Files
lab/config-format-research.md

122 lines
4.6 KiB
Markdown
Raw Normal View History

2026-03-15 23:50:43 +00:00
# Configuration Format Research
## Decision: PENDING — exploring alternatives to raw Kubernetes YAML
## The Problem
Kubernetes YAML is verbose, repetitive, lacks type safety, and forces users to specify
every layer of concern (intent, team defaults, org standards, k8s boilerplate) in one file.
Helm "solves" this with Go templating, which produces unreadable template spaghetti.
Docker Compose is the gold standard for UX — 6 lines vs 35 for the same deployment.
The problem was never YAML itself; it was being forced to write too much of it.
## Core Design Principle
Users should only define what they care about. Everything else should be inherited from
expert-defined defaults. YAML (or JSON) can exist underneath as:
- Easy, non-binary backup format
- Live editing capability
- Debugging / inspection output
## Layered Architecture
```
Layer 1: User intent "I want an api service running myapp" ← USER WRITES THIS
Layer 2: Team defaults "Our services get health checks, limits" ← Team lead defines
Layer 3: Org standards "All pods need security context, labels" ← Platform team defines
Layer 4: Output Full YAML/JSON for kubectl, backup, debug ← GENERATED
```
Docker Compose feels good because it's only Layer 1 — Docker handles the rest.
Kubernetes forces all 4 layers into one file.
## Evaluated Alternatives
### Tier 1 — Strong Contenders
**Pkl (Apple)**
- Best syntax for "amend a template" via `amends` keyword
- Strong static typing, clean readable syntax
- Lowest ceremony for simple cases
- Risk: Apple may abandon it, requires JVM runtime
- K8s support: `pkl-k8s` package exists
**KCL (CNCF Sandbox)**
- Python-like syntax, lowest learning curve of typed options
- Schema defaults, validation, constraints built in
- CNCF backing gives legitimacy
- Risk: primarily driven by Ant Group (Alibaba)
**CUE**
- Most principled — constraint-based unification, not inheritance
- Used by Timoni (Helm replacement), KubeVela, Dagger
- Defaults marked with `*`, types and values on same spectrum
- Risk: steep learning curve, novel paradigm
- Most mature K8s ecosystem of the three
### Tier 2 — Viable But Weaker Fit
**CDK8s+ (TypeScript)**
- Full IDE support, strongest type safety
- cdk8s+ has intent-driven APIs ("I want a web service" → generates Deployment+Service)

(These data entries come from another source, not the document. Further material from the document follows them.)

/-- What a homing does when its axis is at rest: it ends, leaves the reference, or searches the other way. -/
def State.homeAtRest (s : State) (n : Nat) : State :=
  let h := s.home n
  if h.endRes ≠ 0 then s.homeFinish n h.endRes
  else if h.next = 1 then
    let d := !h.dirNeg
    (s.setHome n { h with dirNeg := d, want := hmVel d h.vslow, next := 0, leaving := true }).setFlag (.axsHmStat n)
      fAxsHmStat_EDGE_DIR d
  else if h.next = 2 then
    let d := !h.dirNeg
    let v := if h.method ≤ 2 then h.vfast else h.vslow
    let s := s.setHome n { h with dirNeg := d, want := hmVel d v, next := 0 }
    if h.method = 3 && (!h.idxSw || s.flag (.axsLimStat n) fAxsLimStat_HM_DEB) then
      (s.homeArm n).setFld (.axsHmStat n) fAxsHmStat_PHASE 3
    else s
  else s

/-- The pass of an axis in homing (R318, R324): every phase is planned within the axis's own cost
(DEDUCED, log entry 60). -/
def State.homeStep (s : State) (n : Nat) : State :=
  let h := s.home n
  let c := s.casH n
  let q0 := { c.prof with segs := [] }
  let c := if h.want = h.planned then c else { c with prof := { q0 with segs := planVel h.lims q0 h.want } }
  let p := c.prof.tick
  let tr := h.travel + (p.p - c.prof.p)
  let s := s.setCasH n { c with prof := p, out := p.p }
  let h := { h with planned := h.want, travel := tr }
  let s := s.setHome n h
  if h.range ≠ 0 && decide ((h.range : Rat) < absR tr) && h.endRes = 0 && h.accept.isNone then s.homeStop n 5
  else if p.segs.isEmpty && h.want = 0 && h.accept.isNone then s.homeAtRest n
  else if p.segs.isEmpty && h.leaving && !h.held && h.accept.isNone && h.endRes = 0 then
    (s.homeArm n).setFld (.axsHmStat n) fAxsHmStat_PHASE 3
  else s

/-- True when a capture window ends unconfirmed (R321). -/
def State.winEnds (s : State) (n : Nat) : Bool :=
  match (s.home n).latch with
  | some (_, t) => decide (t ≤ s.now)
  | none => false

/-- The latch is rejected and armed again (R321). -/
def State.winReject (s : State) (n : Nat) : State := (s.incSat (.axsHmStat n) fAxsHmStat_LATCH_REJ).homeArm n

/-- The index event of channel c in a homing by INDEX (R320, R321). -/
def State.homeIndex (s : State) (c : Nat) : State :=
  match s.axisOfCh c with
  | none => s
  | some n =>
    let h := s.home n
    if h.on && h.method = 3 && h.held then
      let p := s.homePos n
      ((s.homeCapture n).setFld (.axsHmStat n) fAxsHmStat_TOGGLES 1).homeAccept n p
    else s

/-- The latch of a homing by GPIO reference, where latch 0 itself captured the edge (R320). -/
def State.homeLatched (s : State) (c l : Nat) : State :=
  match s.axisOfCh c with
  | none => s
  | some n =>
    let h := s.home n
    if l = 0 && h.held && h.latch.isNone && h.method ≤ 2 then s.setHome n { h with latch := some (s.reg (.encLatPos c 0), s.winEnd n) }
    else s

/-- True when a HARD_STOP homing is held by its torque at rest (R323). -/
def State.dwells (s : State) (n : Nat) : Bool :=
  let h := s.home n
  let d := match s.s15Limit n with
    | some b => satdirOf (bitsOf (s.stWord n b.st) 24 2)
    | none => 0
  h.on && h.method == 4 && h.narrowed && (if h.dirNeg then d < 0 else 0 < d) &&
    decide (((s.regI (.axsFbVel n)).natAbs : Int) ≤ s.p48 n 0x840)

/-- The dwell of a HARD_STOP homing begins or ends at a boundary. -/
def State.dwellBoundary (s : State) (n : Nat) : State :=
  let h := s.home n
  if !(h.on && h.method == 4 && h.narrowed) then s
  else if s.dwells n then
    (s.setHome n { h with dwell := some (h.dwell.getD s.now) }).setFld (.axsHmStat n) fAxsHmStat_PHASE 5
  else (s.setHome n { h with dwell := none }).setFld (.axsHmStat n) fAxsHmStat_PHASE 1

/-- True when the dwell has lasted HM_TIME (R323). -/
def State.dwellEnds (s : State) (n : Nat) : Bool :=
  match (s.home n).dwell with
  | some t => decide (t + (s.home n).time * msTicks ≤ s.now)
  | none => false

/-- The hard stop is the reference (R323): P_h := PACT, the setpoint goes to PACT at rest, the bounds return. -/
def State.dwellEnd (s : State) (n : Nat) : State :=
  let p := s.reg (.axsFbPos n)
  let c := s.casH n
  let q : Prof := { p := (p.toInt : Rat) }
  let s := s.setCasH n { c with prof := q, out := q.p }
  let s := s.showSet n q.p 0 0
  let s := s.setHome n { s.home n with narrowed := false, dwell := none, want := 0, planned := 0 }
  s.homeAccept n p
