/-- A head leads from now on (R475, R495 to R500). -/
def State.enterLeader (s : State) : State :=
  let s := (({ s with twn := { s.twn with abdDue := 0 } }).setTstate tsLEADER).setCs csRUN
  (s.setReg .twnLastHo s.t48).replace

/-- True when nothing of another head is heard that keeps a head in LISTEN (R465, R468, R470, R471). -/
def State.listenFree (s : State) : Bool :=
  !s.flag .netCsStat fNetCsStat_FOREIGN && !s.flag .netCsStat fNetCsStat_BLOCKED &&
    !s.flag .netCsStat fNetCsStat_SCHED_MISMATCH && s.istate == isLISTEN

/-- True when a head has listened for 2 × (1 + HEAD_ID) cycles and heard nothing (R465) (DEDUCED, log entry 42). -/
def State.listenDone (s : State) : Bool :=
  s.cs == csLISTEN && s.net.csHears && s.listenFree &&
    decide (s.net.csFrom + 2 * (1 + s.headId) * s.cycLen / 4 ≤ s.now)

/-- The listening count of LISTEN starts: now where a port is UP, else with the first that comes UP (R465). -/
def State.listenFrom (s : State) : State :=
  { s with net := { s.net with csFrom := s.now, csHears := (List.range 66).any (fun p => s.link p == lsUP) } }

/-- The head enters COLD; its first boundary is the earliest grid instant at least 1 µs of line time away (R507). -/
def State.enterCold (s : State) : State :=
  let s := s.setCs csCOLD
  let s := { s with net := { s.net with csCycles := 0, csFirst := true } }
  let s := { s with time := { s.time with target := s.gridNext (s.lt + 1000 * nsUnit) } }
  s.replace

/-- True when 8 cycles of COLD have passed without a collision, up to the mini-slots of the eighth COLD_START (R466). -/
def State.coldDone (s : State) : Bool :=
  s.cs == csCOLD && decide (8 < s.net.csCycles || (s.net.csCycles = 8 && s.bndAt + s.msStart (s.rngMs + 3) ≤ s.now))

/-- RUN is entered; a twin head that cold-started leads (R466, R475). -/
def State.enterRun (s : State) : State :=
  let s := s.setCs csRUN
  if s.twin then s.enterLeader else s

/-- A collision (R467): the head completes the cycle and is then silent for HEAD_ID + 1 cycles. -/
def State.collide (s : State) : State :=
  let s := (s.incSat .netCsStat fNetCsStat_COLLISIONS).setCs csBACKOFF
  { s with net := { s.net with csFrom := max s.now s.bndNext } }

/-- True when the silence of a back-off has ended. -/
def State.backoffDone (s : State) : Bool :=
  s.cs == csBACKOFF && decide (s.net.csFrom + (s.headId + 1) * s.cycLen / 4 ≤ s.now)

/-- The end of a back-off (R467): LISTEN with ATTEMPT incremented, or STOPPED after ATTEMPT 8. -/
def State.backoffEnd (s : State) : State :=
  let a := s.fld .netCsStat fNetCsStat_ATTEMPT
  if 8 ≤ a then (s.setCs csSTOPPED).raiseIf (!s.flag .netCsCtl fNetCsCtl_EV_CS) 342
  else
    ((s.setFld .netCsStat fNetCsStat_ATTEMPT (a + 1)).setCs csLISTEN).listenFrom

/-- RETRY = 1 leaves STOPPED, FOREIGN or BLOCKED for LISTEN with ATTEMPT = 0 (R467, R470, R471). -/
def State.coldRetry (s : State) : State :=
  if s.cs = csSTOPPED || s.flag .netCsStat fNetCsStat_FOREIGN || s.flag .netCsStat fNetCsStat_BLOCKED then
    let s := (s.setFlag .netCsStat fNetCsStat_FOREIGN false).setFlag .netCsStat fNetCsStat_BLOCKED false
    ((s.setFld .netCsStat fNetCsStat_ATTEMPT 0).setCs csLISTEN).listenFrom
  else s

/-- A non-twin head hears another head (R471) (DEDUCED, log entry 94). -/
def State.foreign (s : State) : State :=
  let s := s.setCs csLISTEN
  { s.setFlag .netCsStat fNetCsStat_FOREIGN true with bndNext := 0 }

/-! ### STATUS (R477, R479, R495 to R499) -/

/-- A head's Jets in service. -/
def State.jStat (s : State) : Nat := s.fld .jetStat fJetStat_J

/-- The STATUS body of the head now; abdicate marks an abdication STATUS. -/
def State.statusBody (s : State) (abdicate : Bool) : List Byte :=
  let lead := s.tstate == tsLEADER && !abdicate
  let flags := b2n (!lead) + 2 * b2n s.twn.claim + 4 * b2n lead + 8 * s.fld .twnStat fTwnStat_UNCHECKED +
    16 * b2n s.twn.hoN.isSome
  toBytes [s.tstate, flags, s.fld .twnStat fTwnStat_CAUSE, s.jStat] ++ leBytes 4 (s.cycleN % 2 ^ 32) ++
    leBytes 4 (s.twn.hoN.getD 0 % 2 ^ 32) ++ leBytes 4 (s.fld .sysBootGen fSysBootGen_GEN) ++
    toBytes [s.fld .twnStat fTwnStat_BR_USED, s.fld .twnStat fTwnStat_BR_DEAF] ++ leBytes 4 s.twn.schedCrc ++ leBytes 10 0

/-- The earliest tick for a frame on port p: 16 ns after the transmission in progress (R407, R479). -/
def State.hlNext (s : State) (p : Nat) : Nat :=
  if s.txBusy p && (s.port p).txUntil != 0 then (s.port p).txUntil + 8 else s.now

/-- A head-link frame of a type starts on port p at a tick. -/
def State.hlAt (s : State) (p t type : Nat) (body : List Byte) : State :=
  s.transmitAt p t (frameBytes (frameHdr type 0 0 0 (s.cycleN % 256) 0 body.length 0) body) none
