/-- True when a channel in REARM may enter PRE (R543). -/
def State.mirMayPre (s : State) (c : Nat) : Bool :=
  s.mirState c == mirREARM && decide (s.mirAcqLen c ≤ s.mirFree c) &&
    (match (s.mir c).holdTo with | some t => decide (t ≤ s.now) | none => true)

/-- PRE is entered, and READY at once when PRE = 0 (R543). -/
def State.mirToPre (s : State) (c : Nat) : State :=
  let h := s.mir c
  let s := s.setMir c { h with holdTo := none, a := s.mirWr c, len0 := s.mirLen c, pre := 0, preOff := 0, postN := 0
                               trigT := none, trigDue := false, short := false, j := none, fails := 0 }
  let s := s.setMirState c mirPRE
  let s := if s.flag (.mirAcq c) fMirAcq_PRE_FULL_REQ then s else s.mirDead c
  if s.mirPre c = 0 then s.mirToReady c else s

/-- The records waiting at the arbiter are withdrawn (R133) (DEDUCED, log entry 67). -/
def State.mirWithdraw (s : State) (c : Nat) : State :=
  (s.arbWithdraw 6 (fun q => q.r == c)).setMir c { s.mir c with waiting := [] }

/-- The upload header (R553). -/
def State.mirHeader (s : State) (c n : Nat) (stream : Bool) : List Byte :=
  let a := s.reg (.mirAcqA c)
  let fl := if stream then 8 else wordFld a fMirAcqA_PRE_SHORT + 2 * wordFld a fMirAcqA_POST_TIMEOUT + 4 * wordFld a fMirAcqA_MASK_END
  leBytes 2 (s.fld (.mirStat c) fMirStat_ACQ_SEQ) ++ [BitVec.ofNat 8 c, BitVec.ofNat 8 fl] ++ leBytes 4 n ++
  (if stream then leBytes 24 0
   else leBytes 6 (s.regN (.mirAcqTrig c)) ++ leBytes 6 (s.regN (.mirAcqRec c)) ++ leBytes 4 (s.regN (.mirAcqDead c)) ++
     leBytes 2 (s.fld (.mirAcqB c) fMirAcqB_MISSED_IN) ++ leBytes 6 (s.regN (.mirAcqMissT c)))

/-- A transfer is handed to the channel's DMA channel (R553); rd is what RD becomes when it completes. -/
def State.mirUpload (s : State) (c rd : Nat) (b : List Byte) : State :=
  (s.setFlag (.mirStat c) fMirStat_UPL_BUSY true).dmaAdd (s.fld (.mirCtl c) fMirCtl_UPL_DMA)
    { mirage := some c, rd := rd, len := b.length, bytes := b }
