-- ==== Sys2Proof/Machine/OasisOps.lean ====
section
/-! DEFINITION. Oasis, the safety functions (19_oasis_safety.md, R609 to R648). -/
namespace Sys2Proof.Machine

def zLOCKOUT : Nat := 0
def zSTO : Nat := 1
def zSS1 : Nat := 2
def zRUN : Nat := 3

/-- A safety tick in fabric ticks (R609). -/
def safetyTicks : Nat := 50000
/-- The zones. -/
def allZones : List Nat := List.range 8
/-- ZSTATE of zone z. -/
def State.zst (s : State) (z : Nat) : Nat := s.fld (.zoneStat z) fZoneStat_ZSTATE
/-- The latched causes of zone z. -/
def State.zCauses (s : State) (z : Nat) : Nat := s.fld (.zoneFault z) fZoneFault_CAUSES

/-- An event of zone z (R642). -/
def State.zoneEvent (s : State) (z : Nat) : State := s.raiseIf (s.flag (.zoneCtl z) fZoneCtl_EV_ZONE) 346

/-- The inputs of zone z in use. -/
def State.zInputs (s : State) (z : Nat) : List Nat :=
  (List.range 16).filter (fun i => s.flag (.siCfg i) fSiCfg_EN && s.fld (.siCfg i) fSiCfg_ZONE == z)
/-- The outputs of zone z in use. -/
def State.zOutputs (s : State) (z : Nat) : List Nat :=
  (List.range 8).filter (fun o => s.fld (.soCfg o) fSoCfg_FUNC != 0 && s.fld (.soCfg o) fSoCfg_ZONE == z)
/-- Its CONTACTOR and SBC outputs. -/
def State.zStoppers (s : State) (z : Nat) : List Nat := (s.zOutputs z).filter (fun o => s.fld (.soCfg o) fSoCfg_FUNC != 3)
/-- The connections of zone z in a direction. -/
def State.zConns (s : State) (z : Nat) (out : Bool) : List Nat :=
  (List.range 192).filter (fun c => s.flag (.connCfg c) fConnCfg_USED && s.flag (.connCfg c) fConnCfg_DIR == out &&
    s.fld (.connCfg c) fConnCfg_ZONE == z)
/-- The stage groups of zone z. -/
def State.zGroups (s : State) (z : Nat) : List Nat := (List.range 12).filter (fun g => s.fld (.sgCfg g) fSgCfg_ZONE == z)

/-! ### Outputs (R620 to R624) -/

/-- EDM of output o, none where it has none. -/
def State.soEdm (s : State) (o : Nat) : Option Nat :=
  let e := s.fld (.soCfg o) fSoCfg_EDM
  if e < 8 then some e else none

/-- True when EDM is at the level the command asks for (R623). -/
def State.edmFits (s : State) (o : Nat) : Bool :=
  (s.soEdm o).isNone || s.flag (.soStat o) fSoStat_EDM_LEVEL != s.flag (.soStat o) fSoStat_CMD

/-- True when an output reads back off. -/
def State.readsOff (s : State) (o : Nat) : Bool := !s.flag (.soStat o) fSoStat_RB_HS && !s.flag (.soStat o) fSoStat_RB_LS

/-- True when an output reads back off and its EDM input confirms it (R632). -/
def State.confirmedOff (s : State) (o : Nat) : Bool :=
  s.readsOff o && ((s.soEdm o).isNone || s.flag (.soStat o) fSoStat_EDM_LEVEL)

/-- The command of output o by its zone's state (R620). -/
def State.soWanted (s : State) (o : Nat) : Bool :=
  let z := s.fld (.soCfg o) fSoCfg_ZONE
  let f := s.fld (.soCfg o) fSoCfg_FUNC
  let st := s.zst z
  if f = 1 || f = 2 then st == zRUN || st == zSS1
  else f == 3 && st == zSTO && (s.zStoppers z).all (fun k => s.confirmedOff k)

/-- The command of output o is set; test pulses come a period after the switch-on, the low side's half a period
later (R621) (DEDUCED, log entry 69). -/
def State.soSet (s : State) (o : Nat) (on : Bool) : State :=
  if s.flag (.soStat o) fSoStat_CMD = on then s
  else
    let s := s.setFlag (.soStat o) fSoStat_CMD on
    s.setSo o { changed := s.now, hs := s.now, ls := s.now + s.fld (.soCfg o) fSoCfg_TP_PERIOD * 250000000 }

/-- The outputs follow the zones. -/
def State.soFollow (s : State) : State := s.each (List.range 8) (fun o s => s.soSet o (s.soWanted o))

/-- Every output is turned off. -/
def State.soOff (s : State) : State := s.each (List.range 8) (fun o s => s.soSet o false)

/-! ### Zone states (R625 to R629) -/

/-- OAS.STAT follows the zones. -/
def State.zoneShow (s : State) : State :=
  let b := fun (st : Nat) => (allZones.filter (fun z => s.zst z == st)).foldl (fun (a : Nat) z => a + 2 ^ z) 0
  (s.setFld .oasStat fOasStat_LOCKOUT (b zLOCKOUT)).setFld .oasStat fOasStat_STO (b zSTO)
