/-- The weir of Sluice task t leaves OPEN (R573). -/
def State.sptTaskClose (s : State) (t : Nat) : State :=
  let h := s.spout
  let s := match h.queue.find? (fun j => j.task == t) with
    | some j => ((s.sptReport j 3 4 0).arbWithdraw 1 (fun q => q.r == t)).setSpout { h with queue := h.queue.filter (fun x => x.task != t) }
    | none => s
  let s := match s.spout.susp.find? (fun j => j.task == t) with
    | some j => (s.sptReport j 3 4 0).setSpout { s.spout with susp := s.spout.susp.filter (fun x => x.task != t) }
    | none => s
  match s.spout.run with
  | some j => if j.task = t && !j.dead then (s.setSpout { s.spout with run := some { j with stop := true } }).sptPoint else s
  | none => s.sptWake

end Sys2Proof.Machine
end

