-- ==== Sys2Proof/Machine/Row.lean ====
section
/-! DEFINITION. The shape every command's meaning has: the fabric ticks since the command before it pass, and then it
takes its effect, or none where the event it reports cannot happen in this state. The queue of commands and the count of
ticks are the model's own: no effect touches them. -/
namespace Sys2Proof.Machine

/-- The outcome of a command. -/
abbrev Out := Host.Outcome State Fault Refusal

/-- A state with the queue and the tick count of another (DESIGN CHOICE, log entry 93). -/
def State.inTimeOf (s t : State) : State := { s with pending := t.pending, now := t.now }

/-- dt fabric ticks pass, then the command takes its effect (DESIGN CHOICE, log entries 1 and 93). -/
def State.row (s : State) (dt : Nat) (f : State → State) : Out := .next ((f (s.elapse dt)).inTimeOf (s.elapse dt))

/-- dt fabric ticks pass, then an event takes its effect where it can happen (DESIGN CHOICE, log entry 3). -/
def State.rowIf (s : State) (dt : Nat) (can : State → Bool) (f : State → State) : Out :=
  s.row dt (fun s => s.when can f)

end Sys2Proof.Machine
end

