-- ==== Sys2Proof/Machine/CmdMirage.lean ====
section
/-! DEFINITION. Commands of Mirage (16_mirage.md). -/
namespace Sys2Proof.Machine

/-- A Mirage channel samples its source at its rate and decides whether to store a record (R533). -/
def execMirageSample (dt c pins : Nat) (s : State) : Out := s.row dt (fun s => s.mirSampled c pins)

/-- When DT would exceed 2^32 − 1 an ABS record is stored (R537). -/
def execAbsRecord (dt c : Nat) (s : State) : Out :=
  s.row dt (fun s => (s.mirSettle c).when (fun s => s.mirAbsDue c) (fun s => s.mirAbs c))

/-- RING_CTL.STAGE = 1 stages LEN_NEW and sets STAGED (R540). -/
def execRingStage (dt ag c len : Nat) (s : State) : Out :=
  s.row dt (fun s => s.busWrite ag (Reg.mirRingCtl c).addr (wordPut (wordPut 0 fMirRingCtl_LEN_NEW len) fMirRingCtl_STAGE 1))

/-- CTL.ARM = 1 enters REARM or ROLL (R543). -/
def execMirageArm (dt ag c : Nat) (s : State) : Out := s.row dt (fun s => s.order ag (.mirCtl c) fMirCtl_ARM 1)

/-- CTL.DISARM = 1 enters IDLE (R543). -/
def execMirageDisarm (dt ag c : Nat) (s : State) : Out := s.row dt (fun s => s.order ag (.mirCtl c) fMirCtl_DISARM 1)

/-- CTL.FORCE_TRIG = 1 triggers the channel in the next tick (R546). -/
def execForceTrig (dt ag c : Nat) (s : State) : Out := s.row dt (fun s => s.order ag (.mirCtl c) fMirCtl_FORCE_TRIG 1)

/-- REARM_HOLD µs after an acquisition end, the channel may enter PRE (R543). -/
def execRearmHoldEnd (dt c : Nat) (s : State) : Out := s.row dt (fun s => (s.mirSettle c).mirHoldEnd c)

/-- Free space of at least ACQ_LEN takes a channel in REARM to PRE (R543). -/
def execPreEntry (dt c : Nat) (s : State) : Out :=
  s.row dt (fun s => (s.mirSettle c).when (fun s => s.mirMayPre c) (fun s => s.mirToPre c))

/-- A trigger reaches its act tick and acts by the channel's state (R547). -/
def execTriggerAct (dt c : Nat) (rise : Bool) (s : State) : Out :=
  s.row dt (fun s => (s.mirSettle c).when (fun s => s.mirEdge c rise) (fun s => s.mirEdgeAct c rise))

/-- POST_TMAX µs after the trigger the acquisition ends (R542). -/
def execPostTimeout (dt c : Nat) (s : State) : Out :=
  s.row dt (fun s => (s.mirSettle c).when (fun s => s.mirTimesOut c) (fun s => s.mirEnd c true false))

/-- After XTL_W µs Mirage releases the cross-instrument line (R548). -/
def execXtlRelease (dt c : Nat) (s : State) : Out := s.rowIf dt (fun s => s.xtlEnds c) (fun s => s.xtlRelease)

/-- In ROLL with UPL = 2 a block of records is uploaded when 512 are unread or 1 ms passes (R553). -/
def execStreamUpload (dt c : Nat) (s : State) : Out :=
  s.row dt (fun s => (s.mirSettle c).when (fun s => s.mirStreamDue c) (fun s => s.mirStream c))

/-- An upload transfer completes and RD advances (R553). -/
def execUploadComplete (dt c : Nat) (s : State) : Out := s.row dt (fun s => s.mirUploaded c)

/-- CTL.CNT_CLR clears CNT0, CNT1 and DEAD (R538). -/
def execMirageCntClr (dt ag c : Nat) (s : State) : Out := s.row dt (fun s => s.order ag (.mirCtl c) fMirCtl_CNT_CLR 1)

/-- A write to MASK[m].CFG or its table returns LOCKED while a selecting channel is active (R551). -/
def execMaskCfgWrite (dt ag m : Nat) (v : Word48) (s : State) : Out :=
  s.row dt (fun s => s.busWrite ag (Reg.mirMaskCfg m).addr v)

end Sys2Proof.Machine
end

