-- ==== Sys2Proof/Machine/CmdSluice.lean ====
section
/-! DEFINITION. Commands of the cores, Sluice, mailboxes, locks and doorbells (18_cores_sluice_mailboxes.md). -/
namespace Sys2Proof.Machine

/-- A core's read of CORE[k].DISPATCH presents its eligible READY tasks to the unit-8 arbiter (R582). -/
def execDispatchRead (dt ag k : Nat) (s : State) : Out :=
  s.row dt (fun s => s.slot ag (Reg.coreDispatch k).addr none 0)

/-- A task is granted to the reading core, which receives the dispatch word (R583). -/
def execDispatchGrant (dt k : Nat) (s : State) : Out := s.row dt (fun s => s.dispatchGrant k)

/-- An outstanding dispatch read returns 0 after DISP_DL ticks or on a pending interrupt (R583). -/
def execDispatchDeadline (dt k : Nat) (s : State) : Out := s.row dt (fun s => s.dispatchDeadline k)

/-- DONE.OP = COMPLETE finishes the item and frees its flow (R584). -/
def execComplete (dt ag k : Nat) (s : State) : Out := s.row dt (fun s => s.order ag (.coreDone k) fCoreDone_OP 1)

/-- DONE.OP = BLOCK makes the task BLOCKED on its wait mask (R584). -/
def execBlock (dt ag k mask : Nat) (all : Bool) (s : State) : Out :=
  s.row dt (fun s => s.busWrite ag (Reg.coreDone k).addr (wordPut (wordPut (wordPut 0 fCoreDone_OP 2) fCoreDone_WAIT_MODE (b2n all)) fCoreDone_WAIT_MASK mask))

/-- DONE.OP = YIELD returns the item to its place and makes the task READY (R584). -/
def execYield (dt ag k : Nat) (s : State) : Out := s.row dt (fun s => s.order ag (.coreDone k) fCoreDone_OP 3)

/-- A BLOCKED wait ends WAIT_TMO ticks after the BLOCK write with TIMEOUT (R585). -/
def execWaitTimeout (dt t : Nat) (s : State) : Out := s.row dt (fun s => s.waitTimeout t)

/-- A write of SLU.TASK[t].FLAG_SET sets task flags, or returns OFFLINE (R586). -/
def execFlagSet (dt ag t bits : Nat) (s : State) : Out :=
  s.row dt (fun s => s.order ag (.taskFlagSet t) fTaskFlagSet_BITS bits)

/-- A write of FLAG_CLR clears task flags (R586). -/
def execFlagClr (dt ag t bits : Nat) (s : State) : Out :=
  s.row dt (fun s => s.order ag (.taskFlagClr t) fTaskFlagClr_BITS bits)

/-- A write of SLU.POST posts a work item, or returns OFFLINE, ACCESS or BUSY (R587). -/
def execWorkPost (dt ag : Nat) (v : Word48) (s : State) : Out :=
  s.row dt (fun s => s.busWrite ag (Reg.sluPost).addr v)

/-- CVN_CTL.STAGE = 1 stages a new Caravan ring length (R595). -/
def execCaravanStage (dt ag : Nat) (v : Word48) (s : State) : Out :=
  s.row dt (fun s => s.busWrite ag (Reg.sluCvnCtl).addr v)

/-- T48 reaching CORE[k].MTIMECMP makes the core's timer interrupt pending (R576). -/
def execMachineTimerInterrupt (dt k : Nat) (s : State) : Out :=
  s.rowIf dt (fun s => s.timerIrq k) (fun s => s.dispatchDeadline k)

/-- A core not kicked for PERIOD µs has its weir cycled (R579). -/
def execWatchdogExpiry (dt k : Nat) (s : State) : Out := s.rowIf dt (fun s => s.wdogDue k) (fun s => s.wdogExpire k)

/-- WDOG.KICK = 1 restarts the watchdog count (R579). -/
def execWatchdogKick (dt ag k : Nat) (v : Word48) (s : State) : Out :=
  s.row dt (fun s => s.busWrite ag (Reg.coreWdog k).addr v)

/-- The sender's write of a point-to-point box fills it or overwrites with COLLISION (R596). -/
def execMailboxWrite (dt ag n : Nat) (v : Word48) (s : State) : Out :=
  s.row dt (fun s => s.busWrite ag (Reg.mbData n).addr v)

/-- A lock owner's write of a shared box fills it, or returns LOCKED or BUSY (R597). -/
def execSharedMailboxWrite (dt ag n : Nat) (v : Word48) (s : State) : Out :=
  s.row dt (fun s => s.busWrite ag (Reg.mbData n).addr v)

/-- The receiver's read of DATA returns the word and empties a full box (R598). -/
def execMailboxRead (dt ag n : Nat) (s : State) : Out := s.row dt (fun s => s.slot ag (Reg.mbData n).addr none 0)

/-- A box still full TMO_US after the last write sets TIMEOUT (R600). -/
def execMailboxTimeout (dt n : Nat) (s : State) : Out := s.row dt (fun s => s.boxTimeout n)

/-- A write of MB[n].WAIT declares or ends a wait for the box to empty (R607). -/
def execMailboxWait (dt ag n : Nat) (wait : Bool) (s : State) : Out :=
  s.row dt (fun s => s.order ag (.mbWait n) fMbWait_WAIT (b2n wait))

/-- Every 256 ns the detector looks for cycles of waits and reports them (R608). -/
def execCrosswaitDetection (dt : Nat) (s : State) : Out := s.row dt State.crossWait

/-- A read of LK[n] acquires a free lock or returns the owner's number (R603). -/
def execLockRead (dt ag n : Nat) (s : State) : Out := s.row dt (fun s => s.slot ag (Reg.lk n).addr none 0)

/-- A write of LK[n] by its owner frees the lock (R604). -/
def execLockWrite (dt ag n : Nat) (v : Word48) (s : State) : Out :=
  s.row dt (fun s => s.busWrite ag (Reg.lk n).addr v)

/-- LK_STAT.FORCE = 1 with the key frees the lock (R604). -/
def execLockForce (dt ag n : Nat) (v : Word48) (s : State) : Out :=
  s.row dt (fun s => s.busWrite ag (Reg.lkStat n).addr v)

/-- A write of DB[a].SET rings doorbell bits of agent a (R606). -/
def execDoorbellSet (dt ag a bits : Nat) (s : State) : Out :=
  s.row dt (fun s => s.order ag (.dbSet a) fDbSet_BITS bits)

/-- Agent a clears its doorbell bits by writing 1s to PEND (R606). -/
def execDoorbellClear (dt ag a bits : Nat) (s : State) : Out :=
  s.row dt (fun s => s.order ag (.dbPend a) fDbPend_BITS bits)

end Sys2Proof.Machine
end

- Risk: brings software engineering complexity into config, AWS-centric
- Good if team is TypeScript-native
**Jsonnet (via Tanka)**
- Proven at scale (Grafana uses it across hundreds of services)
- Object mixins via `+` operator for composition
- Risk: weak type safety, no compile-time validation of field names
### Tier 3 — Not Recommended
**Dhall** — strongest type safety but Haskell-like syntax, small/stale community
**Nickel** — elegant contracts system but tiny K8s ecosystem
**Starlark** — no type safety, no schema system, just a scripting layer
**HCL** — great for infra provisioning, wrong fit for k8s manifests
### Dead Projects
- **Winglang** — shut down April 2025
- **Klotho** — archived, pivoted to InfraCopilot
- **Acorn** — pivoted to AI agents (Obot)
## Compose-Like Input Format (Preferred Direction)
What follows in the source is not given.